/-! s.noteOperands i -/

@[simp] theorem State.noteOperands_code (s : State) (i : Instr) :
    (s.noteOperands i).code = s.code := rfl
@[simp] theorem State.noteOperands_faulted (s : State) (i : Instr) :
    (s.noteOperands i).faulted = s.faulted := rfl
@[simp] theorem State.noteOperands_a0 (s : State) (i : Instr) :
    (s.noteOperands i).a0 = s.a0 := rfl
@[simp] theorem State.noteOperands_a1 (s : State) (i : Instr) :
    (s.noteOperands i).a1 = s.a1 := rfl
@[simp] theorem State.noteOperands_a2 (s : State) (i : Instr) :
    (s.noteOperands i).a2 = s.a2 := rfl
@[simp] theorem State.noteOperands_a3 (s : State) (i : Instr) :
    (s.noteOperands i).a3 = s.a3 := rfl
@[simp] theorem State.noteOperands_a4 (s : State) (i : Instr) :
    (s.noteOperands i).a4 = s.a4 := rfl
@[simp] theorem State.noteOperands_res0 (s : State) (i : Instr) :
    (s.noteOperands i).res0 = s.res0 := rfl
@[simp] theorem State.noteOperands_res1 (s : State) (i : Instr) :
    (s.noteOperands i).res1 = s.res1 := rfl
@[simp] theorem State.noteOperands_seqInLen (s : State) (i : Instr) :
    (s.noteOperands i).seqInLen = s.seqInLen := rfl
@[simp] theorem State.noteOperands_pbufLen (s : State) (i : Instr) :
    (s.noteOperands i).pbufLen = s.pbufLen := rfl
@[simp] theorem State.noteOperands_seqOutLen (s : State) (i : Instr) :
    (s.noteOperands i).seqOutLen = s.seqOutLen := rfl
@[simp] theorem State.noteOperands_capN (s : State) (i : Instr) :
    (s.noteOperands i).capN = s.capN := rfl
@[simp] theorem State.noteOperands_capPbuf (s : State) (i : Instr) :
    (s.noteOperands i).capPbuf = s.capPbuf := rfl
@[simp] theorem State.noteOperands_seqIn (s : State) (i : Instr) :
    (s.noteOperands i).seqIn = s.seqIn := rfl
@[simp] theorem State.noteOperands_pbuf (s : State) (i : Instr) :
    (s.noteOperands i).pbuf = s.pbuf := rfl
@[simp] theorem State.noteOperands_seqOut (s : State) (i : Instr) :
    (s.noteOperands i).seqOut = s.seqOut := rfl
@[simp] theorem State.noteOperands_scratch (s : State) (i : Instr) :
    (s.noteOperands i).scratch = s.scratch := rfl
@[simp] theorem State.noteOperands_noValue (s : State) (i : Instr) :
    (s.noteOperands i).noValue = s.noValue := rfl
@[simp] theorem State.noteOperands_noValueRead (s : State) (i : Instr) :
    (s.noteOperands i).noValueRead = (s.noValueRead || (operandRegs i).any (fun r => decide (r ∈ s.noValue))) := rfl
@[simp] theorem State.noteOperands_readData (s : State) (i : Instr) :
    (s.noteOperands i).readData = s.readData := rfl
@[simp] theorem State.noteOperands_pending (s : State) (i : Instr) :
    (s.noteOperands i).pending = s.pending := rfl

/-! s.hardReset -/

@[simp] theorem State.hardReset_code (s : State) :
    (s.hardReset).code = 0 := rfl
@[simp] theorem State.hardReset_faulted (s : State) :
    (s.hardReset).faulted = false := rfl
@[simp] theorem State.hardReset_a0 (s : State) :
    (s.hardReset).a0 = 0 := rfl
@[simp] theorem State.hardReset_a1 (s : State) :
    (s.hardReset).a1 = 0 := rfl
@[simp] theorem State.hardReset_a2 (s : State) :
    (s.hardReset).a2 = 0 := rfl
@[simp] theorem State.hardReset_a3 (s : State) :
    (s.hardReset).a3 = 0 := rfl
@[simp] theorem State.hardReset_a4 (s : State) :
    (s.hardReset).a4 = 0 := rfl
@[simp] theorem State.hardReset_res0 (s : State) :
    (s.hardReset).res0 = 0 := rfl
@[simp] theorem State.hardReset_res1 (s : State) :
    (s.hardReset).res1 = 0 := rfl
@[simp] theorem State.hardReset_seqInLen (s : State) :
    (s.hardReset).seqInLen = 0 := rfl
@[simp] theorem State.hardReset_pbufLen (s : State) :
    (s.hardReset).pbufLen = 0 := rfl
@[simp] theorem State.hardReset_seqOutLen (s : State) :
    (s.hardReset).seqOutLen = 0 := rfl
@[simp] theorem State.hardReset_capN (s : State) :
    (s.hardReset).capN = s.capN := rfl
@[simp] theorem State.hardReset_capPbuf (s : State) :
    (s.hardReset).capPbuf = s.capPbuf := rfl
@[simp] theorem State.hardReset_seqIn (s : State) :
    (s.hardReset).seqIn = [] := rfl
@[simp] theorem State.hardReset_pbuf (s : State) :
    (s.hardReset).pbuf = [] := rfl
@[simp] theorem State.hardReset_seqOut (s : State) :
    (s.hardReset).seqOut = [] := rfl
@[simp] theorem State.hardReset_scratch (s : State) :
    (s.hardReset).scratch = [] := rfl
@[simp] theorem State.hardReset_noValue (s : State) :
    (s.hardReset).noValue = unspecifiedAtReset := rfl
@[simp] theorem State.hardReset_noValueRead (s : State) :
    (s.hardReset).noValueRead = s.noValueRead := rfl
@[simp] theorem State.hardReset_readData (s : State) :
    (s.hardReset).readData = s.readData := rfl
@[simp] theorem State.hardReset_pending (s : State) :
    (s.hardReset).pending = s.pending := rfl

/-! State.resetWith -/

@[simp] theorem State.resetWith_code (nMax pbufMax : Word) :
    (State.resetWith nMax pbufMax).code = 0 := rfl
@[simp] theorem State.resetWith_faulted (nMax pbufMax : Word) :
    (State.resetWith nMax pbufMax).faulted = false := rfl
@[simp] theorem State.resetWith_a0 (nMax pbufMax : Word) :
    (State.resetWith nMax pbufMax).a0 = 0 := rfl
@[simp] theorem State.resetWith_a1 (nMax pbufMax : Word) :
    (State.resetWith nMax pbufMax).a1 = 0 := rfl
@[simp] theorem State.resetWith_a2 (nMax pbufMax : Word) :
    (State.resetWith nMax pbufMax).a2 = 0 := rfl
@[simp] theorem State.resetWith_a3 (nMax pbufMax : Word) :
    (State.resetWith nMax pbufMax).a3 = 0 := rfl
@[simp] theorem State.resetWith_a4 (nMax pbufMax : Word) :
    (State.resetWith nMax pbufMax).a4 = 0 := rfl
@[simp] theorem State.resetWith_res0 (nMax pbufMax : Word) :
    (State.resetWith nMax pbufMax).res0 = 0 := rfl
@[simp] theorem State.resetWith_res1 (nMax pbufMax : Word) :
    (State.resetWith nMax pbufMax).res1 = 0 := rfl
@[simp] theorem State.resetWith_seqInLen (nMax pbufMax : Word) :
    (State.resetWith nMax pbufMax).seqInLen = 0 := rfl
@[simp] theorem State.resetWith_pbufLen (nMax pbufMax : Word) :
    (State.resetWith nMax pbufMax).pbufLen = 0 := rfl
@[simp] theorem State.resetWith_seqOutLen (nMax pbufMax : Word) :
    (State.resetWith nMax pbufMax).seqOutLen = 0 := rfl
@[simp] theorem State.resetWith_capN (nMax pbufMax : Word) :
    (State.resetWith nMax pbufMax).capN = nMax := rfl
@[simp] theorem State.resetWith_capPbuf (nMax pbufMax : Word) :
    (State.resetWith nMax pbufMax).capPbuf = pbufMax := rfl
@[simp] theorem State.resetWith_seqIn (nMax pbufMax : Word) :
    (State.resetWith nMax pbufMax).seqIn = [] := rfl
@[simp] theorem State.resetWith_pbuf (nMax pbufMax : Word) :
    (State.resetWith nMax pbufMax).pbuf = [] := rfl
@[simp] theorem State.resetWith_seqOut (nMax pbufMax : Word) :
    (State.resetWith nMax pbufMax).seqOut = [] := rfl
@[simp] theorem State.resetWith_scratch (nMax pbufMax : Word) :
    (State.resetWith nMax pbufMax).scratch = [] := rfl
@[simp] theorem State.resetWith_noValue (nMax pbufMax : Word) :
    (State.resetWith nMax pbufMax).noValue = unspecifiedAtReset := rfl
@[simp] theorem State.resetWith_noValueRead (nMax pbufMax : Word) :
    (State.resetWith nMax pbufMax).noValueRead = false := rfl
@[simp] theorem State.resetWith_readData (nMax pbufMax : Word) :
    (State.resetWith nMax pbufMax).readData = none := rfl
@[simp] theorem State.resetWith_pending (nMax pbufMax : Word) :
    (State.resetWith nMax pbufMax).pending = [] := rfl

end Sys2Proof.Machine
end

...

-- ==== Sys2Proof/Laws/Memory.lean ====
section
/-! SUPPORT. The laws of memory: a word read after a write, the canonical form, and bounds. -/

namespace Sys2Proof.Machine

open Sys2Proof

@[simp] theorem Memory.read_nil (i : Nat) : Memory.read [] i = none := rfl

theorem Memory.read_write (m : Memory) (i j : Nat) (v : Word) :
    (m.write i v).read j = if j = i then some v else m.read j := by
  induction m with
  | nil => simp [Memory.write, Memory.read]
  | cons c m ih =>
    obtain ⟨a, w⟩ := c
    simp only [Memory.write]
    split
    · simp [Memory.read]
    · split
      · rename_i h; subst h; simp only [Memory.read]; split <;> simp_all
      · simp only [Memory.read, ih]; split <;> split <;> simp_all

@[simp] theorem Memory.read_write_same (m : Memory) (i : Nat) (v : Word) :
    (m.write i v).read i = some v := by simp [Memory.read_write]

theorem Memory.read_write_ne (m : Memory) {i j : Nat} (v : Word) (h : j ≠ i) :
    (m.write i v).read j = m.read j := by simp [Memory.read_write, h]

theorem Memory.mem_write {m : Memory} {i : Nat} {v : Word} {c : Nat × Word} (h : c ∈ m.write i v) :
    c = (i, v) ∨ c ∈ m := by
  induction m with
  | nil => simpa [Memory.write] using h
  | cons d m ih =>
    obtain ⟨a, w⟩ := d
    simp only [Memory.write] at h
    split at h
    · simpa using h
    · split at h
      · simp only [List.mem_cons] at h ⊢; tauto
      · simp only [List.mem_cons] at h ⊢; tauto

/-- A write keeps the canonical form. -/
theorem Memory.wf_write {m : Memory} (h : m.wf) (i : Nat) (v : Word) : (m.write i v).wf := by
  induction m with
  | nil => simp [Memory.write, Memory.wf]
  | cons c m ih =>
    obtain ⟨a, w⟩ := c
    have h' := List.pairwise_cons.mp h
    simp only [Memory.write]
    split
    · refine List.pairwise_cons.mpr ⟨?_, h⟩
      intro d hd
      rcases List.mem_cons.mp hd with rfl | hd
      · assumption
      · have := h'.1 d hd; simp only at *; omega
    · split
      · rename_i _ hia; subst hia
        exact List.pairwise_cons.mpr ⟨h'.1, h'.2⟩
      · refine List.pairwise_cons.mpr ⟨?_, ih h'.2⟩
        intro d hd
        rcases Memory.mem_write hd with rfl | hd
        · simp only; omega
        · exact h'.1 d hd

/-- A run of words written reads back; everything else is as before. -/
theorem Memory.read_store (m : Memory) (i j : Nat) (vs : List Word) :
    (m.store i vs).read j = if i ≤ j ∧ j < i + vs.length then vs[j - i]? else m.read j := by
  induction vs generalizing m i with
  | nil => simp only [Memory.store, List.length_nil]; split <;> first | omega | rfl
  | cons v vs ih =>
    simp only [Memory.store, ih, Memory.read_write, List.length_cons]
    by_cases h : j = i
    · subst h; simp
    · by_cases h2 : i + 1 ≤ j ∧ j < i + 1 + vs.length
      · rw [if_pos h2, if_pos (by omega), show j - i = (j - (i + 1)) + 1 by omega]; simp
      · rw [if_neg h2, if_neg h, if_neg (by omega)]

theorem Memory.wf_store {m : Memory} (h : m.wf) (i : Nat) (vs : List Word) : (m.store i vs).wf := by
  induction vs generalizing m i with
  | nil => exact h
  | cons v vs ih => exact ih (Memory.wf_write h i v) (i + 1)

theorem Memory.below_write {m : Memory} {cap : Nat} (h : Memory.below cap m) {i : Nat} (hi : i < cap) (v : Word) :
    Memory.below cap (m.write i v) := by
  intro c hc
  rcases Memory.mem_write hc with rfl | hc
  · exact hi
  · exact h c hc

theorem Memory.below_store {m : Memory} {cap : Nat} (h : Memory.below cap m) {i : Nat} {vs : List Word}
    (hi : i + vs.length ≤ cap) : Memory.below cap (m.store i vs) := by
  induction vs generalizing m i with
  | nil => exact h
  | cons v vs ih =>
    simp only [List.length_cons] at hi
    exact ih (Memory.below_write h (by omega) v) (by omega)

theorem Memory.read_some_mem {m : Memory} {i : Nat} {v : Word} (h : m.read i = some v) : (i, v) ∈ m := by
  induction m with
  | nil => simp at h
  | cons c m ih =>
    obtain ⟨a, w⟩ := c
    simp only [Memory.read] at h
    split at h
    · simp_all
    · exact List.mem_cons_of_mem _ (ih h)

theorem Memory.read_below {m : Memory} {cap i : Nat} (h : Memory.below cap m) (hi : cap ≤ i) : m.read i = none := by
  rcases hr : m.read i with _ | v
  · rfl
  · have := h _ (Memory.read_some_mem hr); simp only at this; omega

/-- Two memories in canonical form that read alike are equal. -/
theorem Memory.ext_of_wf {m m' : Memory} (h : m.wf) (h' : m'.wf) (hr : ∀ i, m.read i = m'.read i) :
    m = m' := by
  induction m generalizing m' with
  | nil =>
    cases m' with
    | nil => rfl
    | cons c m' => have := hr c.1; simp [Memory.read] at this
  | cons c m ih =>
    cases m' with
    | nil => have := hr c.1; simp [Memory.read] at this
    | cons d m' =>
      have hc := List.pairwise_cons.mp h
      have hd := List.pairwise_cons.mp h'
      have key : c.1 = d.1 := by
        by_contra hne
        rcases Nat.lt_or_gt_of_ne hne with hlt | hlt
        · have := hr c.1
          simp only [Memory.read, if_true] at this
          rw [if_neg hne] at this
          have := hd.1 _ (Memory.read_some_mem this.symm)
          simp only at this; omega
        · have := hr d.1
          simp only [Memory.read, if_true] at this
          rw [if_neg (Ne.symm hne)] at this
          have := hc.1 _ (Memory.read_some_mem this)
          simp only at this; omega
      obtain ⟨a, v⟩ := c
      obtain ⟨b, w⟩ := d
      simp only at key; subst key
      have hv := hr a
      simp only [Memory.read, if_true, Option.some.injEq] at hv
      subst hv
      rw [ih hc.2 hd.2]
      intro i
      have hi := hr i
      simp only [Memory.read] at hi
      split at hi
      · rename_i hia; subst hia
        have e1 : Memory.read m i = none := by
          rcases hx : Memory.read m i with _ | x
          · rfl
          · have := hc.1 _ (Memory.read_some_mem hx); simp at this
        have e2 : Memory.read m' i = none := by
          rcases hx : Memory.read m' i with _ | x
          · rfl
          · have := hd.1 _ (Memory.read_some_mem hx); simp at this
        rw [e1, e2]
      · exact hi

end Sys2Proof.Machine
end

What you are asked to do: The reply should consist solely of the lines above from the one that has "s.noteOperands i -/" through the one that has "theorem State.noteOperands_noValueRead (s", reproduced exactly.

Answer section:
/-! s.noteOperands i -/

@[simp] theorem State.noteOperands_code (s : State) (i : Instr) :
    (s.noteOperands i).code = s.code := rfl
@[simp] theorem State.noteOperands_faulted (s : State) (i : Instr) :
    (s.noteOperands i).faulted = s.faulted := rfl
@[simp] theorem State.noteOperands_a0 (s : State) (i : Instr) :
    (s.noteOperands i).a0 = s.a0 := rfl
@[simp] theorem State.noteOperands_a1 (s : State) (i : Instr) :
    (s.noteOperands i).a1 = s.a1 := rfl
@[simp] theorem State.noteOperands_a2 (s : State) (i : Instr) :
    (s.noteOperands i).a2 = s.a2 := rfl
@[simp] theorem State.noteOperands_a3 (s : State) (i : Instr) :
    (s.noteOperands i).a3 = s.a3 := rfl
@[simp] theorem State.noteOperands_a4 (s : State) (i : Instr) :
    (s.noteOperands i).a4 = s.a4 := rfl
@[simp] theorem State.noteOperands_res0 (s : State) (i : Instr) :
    (s.noteOperands i).res0 = s.res0 := rfl
@[simp] theorem State.noteOperands_res1 (s : State) (i : Instr) :
    (s.noteOperands i).res1 = s.res1 := rfl
@[simp] theorem State.noteOperands_seqInLen (s : State) (i : Instr) :
    (s.noteOperands i).seqInLen = s.seqInLen := rfl
@[simp] theorem State.noteOperands_pbufLen (s : State) (i : Instr) :
    (s.noteOperands i).pbufLen = s.pbufLen := rfl
@[simp] theorem State.noteOperands_seqOutLen (s : State) (i : Instr) :
    (s.noteOperands i).seqOutLen = s.seqOutLen := rfl
@[simp] theorem State.noteOperands_capN (s : State) (i : Instr) :
    (s.noteOperands i).capN = s.capN := rfl
@[simp] theorem State.noteOperands_capPbuf (s : State) (i : Instr) :
    (s.noteOperands i).capPbuf = s.capPbuf := rfl
@[simp] theorem State.noteOperands_seqIn (s : State) (i : Instr) :
    (s.noteOperands i).seqIn = s.seqIn := rfl
@[simp] theorem State.noteOperands_pbuf (s : State) (i : Instr) :
    (s.noteOperands i).pbuf = s.pbuf := rfl
@[simp] theorem State.noteOperands_seqOut (s : State) (i : Instr) :
    (s.noteOperands i).seqOut = s.seqOut := rfl
@[simp] theorem State.noteOperands_scratch (s : State) (i : Instr) :
    (s.noteOperands i).scratch = s.scratch := rfl
@[simp] theorem State.noteOperands_noValue (s : State) (i : Instr) :
    (s.noteOperands i).noValue = s.noValue := rfl
@[simp] theorem State.noteOperands_noValueRead (s : State) (i : Instr) :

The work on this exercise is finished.